/-- Every phase and step, at the first and the last signal of the list it walks. -/
theorem witness_VerifyCtrlSteps :
    (∀ q ∈ [(0, 24, 0), (1, 24, 0), (1, 30, 0), (1, 24, 1), (1, 30, 1), (1, 24, 2), (1, 24, 3), (1, 29, 3), (1, 30, 3),
        (2, 31, 0), (2, 24, 0), (2, 30, 0), (2, 30, 1), (3, 24, 0), (3, 30, 0), (3, 24, 1), (3, 24, 2), (3, 30, 2),
        (3, 33, 3), (3, 35, 3), (3, 33, 4), (3, 35, 5), (3, 33, 6), (3, 35, 6), (3, 31, 7), (3, 32, 7), (4, 24, 0),
        (4, 30, 0), (4, 24, 1)],
      (run .verifyCtrl q.1 q.2.1 q.2.2).Running ∧ (run .verifyCtrl q.1 q.2.1 q.2.2).seq.phase = q.1 ∧
      (run .verifyCtrl q.1 q.2.1 q.2.2).seq.posk = q.2.1 ∧ (run .verifyCtrl q.1 q.2.1 q.2.2).seq.op = q.2.2) ∧
    Sig.ras.idx.val ≤ 5 ∧ 24 = 24 + Sig.ras.idx.val ∧ Sig.ioIn.idx.val ≤ 5 ∧ 29 = 24 + Sig.ioIn.idx.val ∧
    Sig.ioOut.idx.val ≤ 6 ∧ 30 = 24 + Sig.ioOut.idx.val ∧ 33 = 24 + Sig.int.idx.val ∧ 35 = 24 + Sig.wait.idx.val ∧
    (run .verifyCtrl 2 30 0).work.cand.getLsbD Sig.ioOut.idx.val = false ∧
    (candidate (run .verifyCtrl 2 30 0)).work.cand.getLsbD Sig.ioOut.idx.val = true ∧
    Spec.moreSamples (candidate (run .verifyCtrl 2 30 0)) ∧
    ¬ Spec.moreSamples (hits 200 (candidate (run .verifyCtrl 2 30 0))) ∧
    Spec.enoughHits 100#7 (hits 200 (candidate (run .verifyCtrl 2 30 0))) ∧
    ¬ Spec.enoughHits 100#7 (hits 199 (candidate (run .verifyCtrl 2 30 0))) := by
  decide

theorem witness_CrosstalkDriveSteps :
    (∀ q ∈ [(0, 0, 0), (0, 0, 1), (0, 0, 14), (0, 0, 15), (1, 0, 0), (16, 15, 0), (1, 0, 1), (16, 15, 1), (17, 16, 0),
        (24, 23, 1), (25, 24, 0), (31, 30, 1), (32, 33, 0), (33, 35, 0), (1, 0, 2), (1, 0, 33), (16, 15, 34),
        (17, 16, 33), (24, 23, 34), (25, 24, 33), (31, 30, 34), (32, 33, 33), (33, 35, 33), (1, 0, 35), (32, 33, 35),
        (33, 35, 35)],
      (run .crosstalk q.1 q.2.1 q.2.2).Running ∧ (run .crosstalk q.1 q.2.1 q.2.2).seq.phase = q.1 ∧
      (run .crosstalk q.1 q.2.1 q.2.2).seq.posk = q.2.1 ∧ (run .crosstalk q.1 q.2.1 q.2.2).seq.op = q.2.2 ∧
      (run .crosstalk q.1 q.2.1 q.2.2).cancelReq = false) ∧
    ({ run .crosstalk 1 0 0 with cancelReq := true } : State).cancelReq = true ∧
    Spec.drivablePositions[1]? = some 1 ∧ Spec.drivablePositions[32]? = some 35 := by
  decide

theorem witness_CrosstalkSampleSteps :
    (∀ k ∈ [3, 16, 17, 18, 19, 31, 32], (run .crosstalk 1 0 k).Running ∧ 1 ≤ (run .crosstalk 1 0 k).seq.phase ∧
      (run .crosstalk 1 0 k).seq.op = k) ∧
    Spec.unexpectedAt 1#64 0#64 0 = 0#64 ∧ Spec.unexpectedAt 2#64 0#64 0 ≠ 0#64 ∧
    Spec.moreSamples (run .crosstalk 1 0 18) ∧ ¬ Spec.moreSamples (hits 160 (run .crosstalk 1 0 18)) ∧
    Spec.enoughHits 80#7 (hits 160 (run .crosstalk 1 0 18)) ∧
    ¬ Spec.enoughHits 80#7 (hits 159 (run .crosstalk 1 0 18)) := by
  decide
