-- ==== Sys2Proof/Machine/Flags.lean ====
section
/-! DEFINITION. The codes of the flag fields and the STATUS view (rules R25, R29 to R32, R241). -/

namespace Sys2Proof.Machine

/-- The 4-bit cause code ECODE of a fault (rule R241). -/
def causeCode : Cause → BitVec 4
  | .illegal => 1
  | .keyLen => 2
  | .noCipher => 3
  | .length => 4
  | .overrun => 5
  | .noHash => 6
  | .noRatchet => 7
  | .noPattern => 8
  | .hashLen => 9

/-- One bit from a flag. -/
def flagBit (b : Bool) : BitVec 1 := if b then 1 else 0

/-- The 2-bit code of RST (rule R31). -/
def ratchetStatusCode : RatchetStatus → BitVec 2
  | .none => 0
  | .begin => 1
  | .running => 2
  | .complete => 3

/-- The bit CM (rule R32). -/
def cipherModeBit : Mode → BitVec 1
  | .ecb => 0
  | .cbc => 1

/-- The STATUS word (rule R25), from bit 31 down: zeros 31:14, PV, ECODE 12:9, CKL 8:7, CM, RST 5:4, RDONE, HV,
CV, ERR. -/
def statusWord (s : State) : Word :=
  (0 : BitVec 18) ++ flagBit s.pv ++ s.ecode ++ s.cipher.ckl ++ cipherModeBit s.cipher.cm
    ++ ratchetStatusCode s.ratchet.rst ++ flagBit s.rdone ++ flagBit s.hv ++ flagBit s.cv ++ flagBit s.err

end Sys2Proof.Machine
end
------------------------------------------------------------------------
Each line in the data where the string "ioOut" occurs should be identified and copied.

    Sig.ioOut.idx.val ≤ 6 ∧ 30 = 24 + Sig.ioOut.idx.val ∧ 33 = 24 + Sig.int.idx.val ∧ 35 = 24 + Sig.wait.idx.val ∧
    (run .verifyCtrl 2 30 0).work.cand.getLsbD Sig.ioOut.idx.val = false ∧
    (candidate (run .verifyCtrl 2 30 0)).work.cand.getLsbD Sig.ioOut.idx.val = true ∧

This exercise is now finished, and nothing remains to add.